There is also the issue of attitudes within the pro-choice campaign, with many rightly criticising it for demanding extremely liberal abortion laws. This includes the view of some who wish to legalise ‘partial birth abortion,’ which is essentially without restriction and up to the day of birth. This is a concept most find morally reprehensible, and this aggressive view actually turns away many moderate voters, who would be in favour of abortion in cases of rape, incest, and so forth but not abortion on demand.
In vast swathes of the western world there is an all-consuming ‘liberal’ or left-wing bias in the media and among the younger generations. This has created an intellectual vacuum that tends to restrict open debate on controversial issues like abortion, as many people feel too intimidated to openly express their views. They fear social reprisals and being ostracised by their peers simply because their views do not conform to the will of the great behemoth of political and social establishment thought.
“In vast swathes of the western world there is an all-consuming ‘liberal’ or left-wing bias in the media and among the younger generations.”
All of this is without mentioning the lack of attention being paid to global trends. In Russia, the USA and Poland especially, pro-life movements are fast gaining traction. These countries have had lenient abortion laws for decades. In the case of Russia, for almost a century due to communist policy between 1920 and the collapse in 1991 (with well over 50 million abortions performed there in that period). However, the countries most experienced with abortion now appear to be rejecting it, something often overlooked by the pro-choice campaign.
On the issue of abortion, on which there is no consensus and which is often approached from completely opposing moral standpoints, can elements of the pro-choice campaign afford to be so aggressive, divisive, unscrupulous about their backers and opposed to free debate? If they want success, which requires persuading the middle ground, the only logical answer is no.
REBUTTAL by Amy Crean
It is undoubtedly true that abortion remains a divisive topic, but this is largely rooted in the spread of misinformation by anti-choice movements. There are many pro-choicers calling for abortion on demand, but the framing of this as being in favour of ‘partial birth abortion’ is incredibly misleading. In jurisdictions where there is no legal restriction on abortion, very few occur late in term, and almost exclusively when there are direct threats to the life of the pregnant person.
In New Zealand, where abortions have no restriction based on gestational age, but can only be performed if a doctor deems it necessary for the health of the pregnant person, abortions after 20 weeks constitute only 0.5% of all abortions. In Canada, where abortion is entirely decriminalised, under 0.6% of abortions occur after 21 weeks. This shows that the ‘aggressive’ stance of abortion on demand does not have the outrageous impacts often suggested.
What is morally reprehensible is only permitting people bodily autonomy when their pregnancies are results of direct violence. The anti-choice movement shares inflammatory and misleading narratives to stir up anger towards those already in incredibly vulnerable positions, framing their choices as murders. That is far more aggressive than any demand for legislating human rights.

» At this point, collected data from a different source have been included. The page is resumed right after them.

-- ==== Sys2Proof/Safety.lean ====
section
/-! DEFINITION. What a sound state of the block is (the invariants the rules of spec/ state over all states) and what a safe
step is. -/

namespace Sys2Proof.Machine

/-! ### Memory and the PMP bank -/

/-- Memory is in canonical form and lies in the 64-bit space. -/
def State.memoryOk (s : State) : Prop :=
  s.mem.wf = true ∧ ∀ c ∈ s.mem, c.1 < 2 ^ 64

/-- A stored config byte: bits 6:5 zero, and never NA4 when `PMP_G ≥ 1` (10_state.md R25, 43_pmp.md R270). -/
def cfgCanonical (p : Params) (c : Byte) : Prop :=
  c &&& 0x60 = 0 ∧ (1 ≤ p.pmpG → cfgA c ≠ aNa4)

/-- A stored address word: below `2^(PA_BITS-2)`, within the word of `XLEN`, its low `PMP_G - 1` bits zero when `PMP_G ≥ 1`
(10_state.md R26, 30_encoding.md R117). -/
def addrCanonical (p : Params) (a : U64) : Prop :=
  4 * a.toNat < 2 ^ p.paBits ∧ a.toNat < 2 ^ (match p.xlen with | .x32 => 32 | .x64 => 54) ∧ a.toNat % 2 ^ (p.pmpG - 1) = 0

/-- The bank has `PMP_N` registers of each kind, each in its stored form (10_state.md R25, R26). -/
def State.bankOk (s : State) : Prop :=
  s.pmpcfg.length = s.params.pmpN ∧ s.pmpaddr.length = s.params.pmpN
    ∧ (∀ c ∈ s.pmpcfg, cfgCanonical s.params c) ∧ ∀ a ∈ s.pmpaddr, addrCanonical s.params a

/-- The permission maps are in canonical form. -/
def State.permsOk (s : State) : Prop :=
  s.pmpPerm.wf = true

/-- The transient flags between commands (10_state.md R42, R43). -/
def State.quiet (s : State) : Prop :=
  s.ptwActive = false ∧ s.s2Active = false

/-- Memory, bank, permission maps and transient flags are as the rules say. -/
structure State.BlockInv (s : State) : Prop where
  memory : s.memoryOk
  bank : s.bankOk
  perms : s.permsOk
  quiet : s.quiet

/-! ### TLBs and aliases -/

/-- Every entry of the three TLBs. -/
def State.entries (s : State) : List Entry :=
  s.tlbs.hs ++ (s.tlbs.vs1 ++ s.tlbs.vs2)

/-- A linked entry of `TLB[t]`: its `tlb` field names the TLB (10_state.md R32), it has a handle, an artifact entry is not
mapped, and only user and supervisor can be mapped (R31, R37). -/
def entryLinked (next : Nat) (t : TlbId) (e : Entry) : Prop :=
  e.tlb = t ∧ (∃ h, e.lutEntry = some h ∧ h < next) ∧ (e.artifact = true → e.mapped = 0) ∧ e.mapped &&& 0b1100 = 0

/-- Every entry is linked, and no two entries share a handle. -/
def State.linksOk (s : State) : Prop :=
  (∀ t, ∀ e ∈ s.tlb t, entryLinked s.nextHandle t e) ∧ (s.entries.map fun e => e.lutEntry).Nodup

/-- An alias of `alias[mode]` refers to linked entries that are not artifact entries and record the mapping (10_state.md
R37). -/
def State.aliasLinked (s : State) (mode : Mode5) (a : Alias) : Prop :=
  ∃ e1 ∈ s.entries, e1.lutEntry = some a.from1 ∧ inMapped e1.mapped (baseOf mode) = true ∧ e1.artifact = false
    ∧ virtOf mode = decide (e1.tlb ≠ .hs)
    ∧ ∀ h, a.from2 = some h → e1.tlb = .vs1
        ∧ ∃ e2 ∈ s.tlb .vs2, e2.lutEntry = some h ∧ inMapped e2.mapped (baseOf mode) = true ∧ e2.artifact = false

/-- Every alias is linked, and `alias[M]` is empty (10_state.md R37). -/
def State.aliasesOk (s : State) : Prop :=
  s.aliasesOf .machine = [] ∧ ∀ mode, ∀ a ∈ s.aliasesOf mode, s.aliasLinked mode a

/-- The TLBs and the alias store hold together. -/
structure State.LinkInv (s : State) : Prop where
  links : s.linksOk
  aliases : s.aliasesOk

/-- The range of an entry: naturally aligned, one of the page sizes, and the physical base aligned to it (10_state.md
R31). -/
def entryAligned (e : Entry) : Prop :=
  ∃ k ∈ [12, 21, 22, 30, 39],
    e.lowVA &&& lowMask k = 0 ∧ e.pa &&& lowMask k = 0 ∧ e.highVA = e.lowVA + lowMask k

/-- An entry as a walk leaves it: aligned, accessed, global where stage 2 or the missing ASID forces it (10_state.md R31,
40_walker.md R146, 42_translate.md R223). -/
def entryWalked (p : Params) (t : TlbId) (e : Entry) : Prop :=
  entryAligned e ∧ e.a = true ∧ (t = .vs2 → e.g = true) ∧ (p.asidBits = 0 → e.g = true)

/-- Every entry is as a walk leaves it. `VM_RESTORE` may break this: its entries are not checked (44_host_ops.md R313). -/
def State.entriesOk (s : State) : Prop :=
  ∀ t, ∀ e ∈ s.tlb t, entryWalked s.params t e

/-! ### The permission cache -/

/-- "every grant present equals what refinement under the current bank would grant for that address and mode, or is a subset
of it" (10_state.md R28). -/
def State.cacheSound (s : State) : Prop :=
  ∀ (b : BaseMode) (k : AccessKind) (x : Nat), x ≤ maxU64 →
    PermMap.lookup x (s.pmpPerm.get b k) &&& ~~~(s.refineBounds (modeOf b false) x).priv = 0

/-- "For non-machine modes the cache never permits what `PmpRefine` would deny" (43_pmp.md R297). -/
def State.cacheConfined (s : State) : Prop :=
  ∀ (mode : Mode5) (req : Priv) (lo hi : Nat), baseOf mode ≠ .machine → req.isSingleton = true →
    lo ≤ hi → hi ≤ maxU64 → s.cacheGrants mode req lo hi = true → s.pmpGrants mode req lo hi = true

/-! ### The walk as a function of a snapshot (40_walker.md R141) -/

/-- A page-table access of a privilege to the bytes `lo` to `hi` is served: PMP as a supervisor access, the PMA hook, the
memory (20_memory.md R80). -/
def State.ptwServes (s : State) (req : Priv) (lo hi : Nat) : Bool :=
  s.pmpGrants .supervisor req lo hi && s.pmaAllows req lo hi && s.responds lo hi

/-- What `MemRead(addr, n)` returns in a state, without its effects. -/
def State.peekPte (s : State) (t : TlbId) (addr : U64) (n : Nat) : Option U64 :=
  if s.ptwServes Priv.R addr.toNat (addr.toNat + n - 1) then
    some (BitVec.ofNat 64 (s.mem.read (s.bigEndian t) addr.toNat n))
  else none

/-- Steps 2 to 4 of the walk over a snapshot of memory: `n` levels to go from the table at `a`. -/
def ruleLeaf (read : U64 → Option U64) (sh : WalkShape) (va : U64) : Nat → U64 → Except WalkErr FoundLeaf
  | 0, _ => .error .leaf
  | n + 1, a =>
    let addr := a + vpn sh.w n va * BitVec.ofNat 64 (pteBytes sh.fmt)
    match read addr with
    | none => .error .read
    | some pte =>
      if pteV pte = false then .error .v0
      else if pteR pte = false ∧ pteW pte = true then .error .r0w1
      else if pteR pte = true ∨ pteW pte = true ∨ pteX pte = true then
        .ok { level := n, pte := pte, addr := addr, pteAddr := addr }
      else ruleLeaf read sh va n (ptePpn sh.fmt pte <<< 12)

/-- What a walk gives: the entry, and the address and new value of the leaf entry when it is to be written back. -/
structure WalkResult where
  entry : Entry
  writeBack : Option (U64 × U64)
deriving DecidableEq, Repr

/-- Steps 1 to 8 of the walk over a snapshot of memory, without the artifact rule of step 9. -/
def State.ruleWalk (s : State) (sh : WalkShape) (t : TlbId) (root va : U64) (req : Priv) (mode : Mode5)
    (artifact : Bool) : Except WalkErr WalkResult :=
  if !extensionOk sh va then .error .vaextend
  else
    match ruleLeaf (fun a => s.peekPte t a (pteBytes sh.fmt)) sh va sh.levels root with
    | .error e => .error e
    | .ok leaf =>
      if ptePa sh.fmt leaf.pte &&& lowMask (leaf.level * sh.w + 12) ≠ 0 then .error .align
      else
        let e := s.leafEntry sh t va artifact leaf.level leaf.pte
        if s.permGrants mode e req = false then .error .priv
        else if e.a = false ∧ s.params.updatePteA = false then .error .a0
        else if needsWrite req = true ∧ e.d = false ∧ s.params.updatePteD = false then .error .d0
        else
          let e' : Entry := { e with a := true, d := e.d || needsWrite req }
          .ok { entry := e'
                writeBack := if e.a = false ∨ (needsWrite req = true ∧ e.d = false)
                  then some (leaf.addr, pteWithAD leaf.pte e'.a e'.d) else none }

/-- Step 9 over a snapshot: what the walk returns and the memory it leaves. The write-back is skipped for an artifact access
and must be served otherwise (40_walker.md R151). -/
def State.ruleOutcome (s : State) (sh : WalkShape) (artifact : Bool) (r : Except WalkErr WalkResult) :
    Except WalkErr Entry × Memory :=
  match r with
  | .error e => (.error e, s.mem)
  | .ok w =>
    match w.writeBack with
    | none => (.ok w.entry, s.mem)
    | some (addr, v) =>
      let n := pteBytes sh.fmt
      if artifact then (.ok w.entry, s.mem)
      else if s.ptwServes Priv.W addr.toNat (addr.toNat + n - 1) then
        (.ok w.entry, s.mem.write (s.bigEndian w.entry.tlb) addr.toNat n v.toNat)
      else (.error .write, s.mem)

/-- The walk of a stage-1 regime over a snapshot (40_walker.md R142 to R144). -/
def State.ruleStage1 (s : State) (sv : SvMode) (reg : Stage1Reg) (va : U64) (req : Priv) (mode : Mode5)
    (artifact : Bool) : Except WalkErr Entry × Memory :=
  s.ruleOutcome (shapeOf sv) artifact
    (s.ruleWalk (shapeOf sv) reg.tlb (s.rootBase reg) va req mode artifact)

/-- The wrapper of the stage-2 walkers over a snapshot (40_walker.md R145). -/
def State.ruleStage2 (s : State) (sv : SvMode) (gpa : U64) (req : Priv) (mode : Mode5) (artifact : Bool) :
    Except WalkErr Entry × Memory :=
  let extra := gpa >>> x4Bits sv
  if 3#64 < extra then (.error .vaextend, s.mem)
  else
    let sh : WalkShape := { shapeOf sv with ext := none }
    match s.ruleOutcome sh artifact
        (s.ruleWalk sh .vs2 ((s.hgatpPpn <<< 12) + extra * 4096) (gpa &&& lowMask (x4Bits sv)) req mode artifact) with
    | (.ok e, mem) => (.ok (reinstate extra (x4Bits sv) e), mem)
    | (.error e, mem) => (.error e, mem)

/-! ### What the statements speak of -/

/-- The reset values of 10_state.md R48. -/
structure State.AtReset (s : State) : Prop where
  cfg : ∀ i, s.cfg i = 0
  addr : ∀ i, s.addr i = 0
  regions : ∀ i, s.region i = .inactive ∧ s.locked i = false
  cache : ∀ b k x, PermMap.lookup x (s.pmpPerm.get b k) = Priv.NONE
  tlbs : ∀ t, s.tlb t = []
  aliases : ∀ mode, s.aliasesOf mode = []
  key : s.pubKey = 0
  flags : s.ptwActive = false ∧ s.s2Active = false
  afault : s.afault = .none
  dataMode : s.dataMode = s.env.curMode

/-- `t` is `s` after `TLB_DELETE` of exactly the entries of `TLB[i]` that have `p`, with the aliases built from them
(41_tlb.md R184, R185), and nothing to answer. -/
structure deletesExactly (s t : State) (i : TlbId) (p : Entry → Prop) : Prop where
  target : ∀ e, e ∈ t.tlb i ↔ e ∈ s.tlb i ∧ ¬p e
  others : ∀ u, u ≠ i → t.tlb u = s.tlb u
  aliases : ∀ mode a, a ∈ t.aliasesOf mode ↔
    a ∈ s.aliasesOf mode ∧ ¬∃ e, e ∈ s.tlb i ∧ p e ∧ mode ∈ mappedModes e ∧ builtFrom a e = true
  frame : t = { s with tlbs := t.tlbs, aliases := t.aliases, response := .noReply }

/-- The ASID predicate (41_tlb.md R187). -/
def State.asidScope (s : State) (asid : U64) (e : Entry) : Prop :=
  s.params.asidBits = 0
    ∨ (e.g = false ∧ (entryAsid e).toNat = asid.toNat % 2 ^ s.params.asidBits
        ∧ (e.tlb = .hs ∨ entryVmid e = s.hgatpVmid))

/-- In ascending order of `lowVA`. -/
def ascending (l : List Entry) : Prop :=
  l.Pairwise fun e f => e.lowVA ≤ f.lowVA

/-- An entry with its `mapped` set and back-reference cleared, as it is saved (44_host_ops.md R312). -/
def Entry.unlinked (e : Entry) : Entry :=
  { e with mapped := 0, lutEntry := none }

/-- A record that ends a restore: wrong tag, a size other than 44 or 0, truncated, a `tlb` code above 2 (44_host_ops.md
R313). -/
def malformed (bs : List Byte) : Prop :=
  bs.take 9 ≠ saveTag ∨ bs.length < 13
    ∨ (∃ (n : Nat) (rest : List Byte), n < 2 ^ 32 ∧ n ≠ 0 ∧ n ≠ 44 ∧ bs = saveTag ++ (leBytes 4 n ++ rest))
    ∨ (∃ rest : List Byte, bs = saveTag ++ (leBytes 4 44 ++ rest) ∧ (rest.length < 44 ∨ 2 < (rest.getD 32 0).toNat))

Opposing the motion, Amy Crean argues that to hide the rage of repealers would be to hide the myriad reasons to be angry.
As the pro-choice movement in Ireland grew, so did the criticisms of how it presented itself. Not surprisingly, the various campaigns, from the Abortion Rights Network advocating for Free Safe Legal to the ‘depressing’ Repeal jumpers, were all met with backlash of a similar nature. The overall movement has been described as aggressive, angry, and shrill. The policing of their presentation came largely from non-campaigners and was telling of a common perception amongst those less politically active, who are influenced to view minority battles for rights as extremist. There are numerous issues with the prioritisation of respectability politics in any movement. It shifts focus from the central cause of concern. It upholds misleading narratives about who is entitled to justice, and it weakens the foundations of the movement for further progression.
“Clearly playing heavily on sexist assumptions, the aggressive women stereotype is seen as unpalatable and somehow not representative of the average woman, who is presumably more docile.”
There are valid ways to engage in critiquing a movement and constructively analyse its methods. Tone policing however, looks less to the arguments of a group and more to how it presents them. The problem with that, and particularly in an issue so emotive as abortion access, is that it completely changes the focus from the inhumane abortion legislation to the supposedly angry, hostile women charging the fight against it. Clearly playing heavily on sexist assumptions, the aggressive women stereotype is seen as unpalatable and somehow not representative of the average woman, who is presumably more docile. Angry feminists have long been framed as overreacting and by talking more about that characterisation of Repealers, the movement becomes seen as more vicious than the regime it is combatting. This is in spite of the eighth amendment having been condemned as torture by the UN, as well as meeting heavy criticisms from other bodies internationally.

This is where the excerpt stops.